DATA SHOWN Block Start

-- ==== Sys2Proof/Machine/Atomics.lean ====
section
/-! DEFINITION. Atomics and reductions (spec 12 R239-R249, R251): the instructions, the atomic slot, the returned value, and
the scale-out interface's filter. -/

namespace Sys2Proof.Machine

/-! ## Owners and homes (R239, R240) -/

/-- The entry of a die's atomic home table for a unit: home identity and physical core. -/
def homeEntry (s : State) (d unit : Nat) : Option (Nat × Nat) :=
  let h := (getDie s d).homes
  if h.isEmpty then none else h[unit % h.length]?

/-- Home identity and physical core of a location (R239). -/
def homeOf (s : State) (l : Loc) (va : Word) : Option (Nat × Nat) :=
  match l with
  | .sp c _ => some (c, c)
  | .phys pa _ => homeEntry s (if pa < 2 ^ 40 then paDie pa else lowestLive s) (pa / 64)
  | .held d _ _ _ => homeEntry s d (va.toNat / 64)

/-- The home table after a core is sealed (R240): its entries name the next live compute core of the die. -/
def adoptHomes (s : State) (d sealedCore : Nat) : State :=
  let live := liveCores s d
  let next := match live.find? fun c => decide (sealedCore < c) with
    | some c => c
    | none => live.getD 0 sealedCore
  modDie s d fun k => { k with homes := k.homes.map fun e => if e.2 == sealedCore then (e.1, next) else e }

/-- Device atomics on their way to a sealed core, or still inside theirs, are bound for the core that has adopted their
identity, in their order (R248). -/
def redirectAtoms (s : State) (old : Nat) : State :=
  let to_ := fun (d : Place) (e : Event) => match e with
    | .atomicMessage a => if d == .core old && a.loc != noLoc then
        (match a.loc with
         | .sp _ _ => d
         | _ => .core ((homeOf s a.loc a.va).getD (old, old)).2) else d
    | _ => d
  { s with
    flights := s.flights.map fun f => { f with chan := f.chan.map fun c => { c with dst := to_ c.dst f.act } }
    cores := s.cores.map fun e => (e.1, { e.2 with heldRel := e.2.heldRel.map fun h => { h with dst := to_ h.dst h.ev } }) }

/-! ## Operations (R242, R243, R245) -/

/-- Operand width in bytes. -/
def atomBytes (op : AmoOp) : Nat :=
  match op with
  | .faddS => 4
  | .add | .swap | .cas | .min | .max | .minu | .maxu | .and | .or | .xor | .faddD => 8

/-- AtomicFAdd (R245): one rounding by RNE, no flags. -/
def atomFadd (F : FF) (m b : Nat) : Nat := (deliver F .rne false (exAdd .rne (ffDecode F m) (ffDecode F b)).1).1

/-- The new value of a word (R243). -/
def atomNew (op : AmoOp) (m b c : Word) : Word :=
  match op with
  | .add => m + b
  | .swap => b
  | .cas => if m == c then b else m
  | .min => if m.toInt < b.toInt then m else b
  | .max => if m.toInt < b.toInt then b else m
  | .minu => if m.toNat < b.toNat then m else b
  | .maxu => if m.toNat < b.toNat then b else m
  | .and => m &&& b
  | .or => m ||| b
  | .xor => m ^^^ b
  | .faddD => w64 (atomFadd fp64 m.toNat b.toNat)
  | .faddS => w64 (atomFadd fp32 (m.toNat % 2 ^ 32) (b.toNat % 2 ^ 32))

/-- The AMO operation a RED performs. -/
def redAmo (op : RedOp) : AmoOp :=
  match op with
  | .add => .add
  | .min => .min
  | .max => .max
  | .and => .and
  | .or => .or
  | .xor => .xor
  | .faddD => .faddD
  | .faddS => .faddS

/-- The fn code of a RED (R242). -/
def redFn (op : RedOp) : Nat :=
  match op with
  | .add => 0
  | .min => 1
  | .max => 2
  | .and => 3
  | .or => 4
  | .xor => 5
  | .faddD => 6
  | .faddS => 7

/-- Where an atomic is applied, its checks and counting done, or the trap or log cause of their failure. -/
def atomPlace (s : State) (core rid : Nat) (k : AccKind) (ea : Word) (n : Nat) :
    Except (Trap × Nat × Nat) (State × Loc) :=
  let a := ea.toNat
  match classify a with
  | .localSp => if inMailbox a n then .error (tRange 0 ea, 3, 1) else .ok (s, .sp core a)
  | .window =>
    let wc := windowCore core a
    if inMailbox (windowAddr a) n then .error (tRange 0 ea, 3, 1)
    else if k == .red && !liveCore s wc then .error (tUncorr 0, 3, 2)
    else .ok (s, .sp wc (windowAddr a))
  | .progView => .error (tRange 0 ea, 3, 1)
  | .hole => .error (tRange 0 ea, 3, 0)
  | .nonCanon => .error (tXlate 0 0 ea, 1, 0)
  | .device =>
    match devCheck s (.core core) core rid k a n with
    | .error t => .error (t, if t.cause == 5 then 1 else 2, t.detail)
    | .ok (s1, l, acc) => .ok (countUnits s1 acc a n, l)

/-! ## At the home (R241, R246) -/

/-- The source identity of atomics from other chips (R246, R247). -/
def soSource : Nat := 3144

/-- The source an atomic message travels under: the scale-out interface's for one of another chip. -/
def atomSrc (a : AtomPkt) : Nat := if a.source == soSource then soSource else taskSrc a.who.core a.who.gtid

/-- The applied record of a source at a home identity (R246). -/
def appliedRec (s : State) (a : AtomPkt) : Nat × Word :=
  match a.loc with
  | .sp c _ => tget (getCore s c).applied a.source (0, 0)
  | .phys pa _ =>
    tget (getDie s (if pa < 2 ^ 40 then paDie pa else lowestLive s)).records (a.home * 4096 + a.source) (0, 0)
  | .held d _ _ _ => tget (getDie s d).records (a.home * 4096 + a.source) (0, 0)

def putRec (s : State) (a : AtomPkt) (v : Word) : State :=
  let die := fun d => modDie s d fun k => { k with records := tset k.records (a.home * 4096 + a.source) (a.seq, v) }
  match a.loc with
  | .sp c _ => modCore s c fun k => { k with applied := tset k.applied a.source (a.seq, v) }
  | .phys pa _ => die (if pa < 2 ^ 40 then paDie pa else lowestLive s)
  | .held d _ _ _ => die d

DATA SHOWN Block End

**REQUIRED WORK**
Restate word for word the lines of the data above, starting at the line containing "def atomPlace (s" and ending at the line containing "let wc := windowCore core a", both included, and nothing more.

**ANSWER SPACE**
def atomPlace (s : State) (core rid : Nat) (k : AccKind) (ea : Word) (n : Nat) :
    Except (Trap × Nat × Nat) (State × Loc) :=
  let a := ea.toNat
  match classify a with
  | .localSp => if inMailbox a n then .error (tRange 0 ea, 3, 1) else .ok (s, .sp core a)
  | .window =>
    let wc := windowCore core a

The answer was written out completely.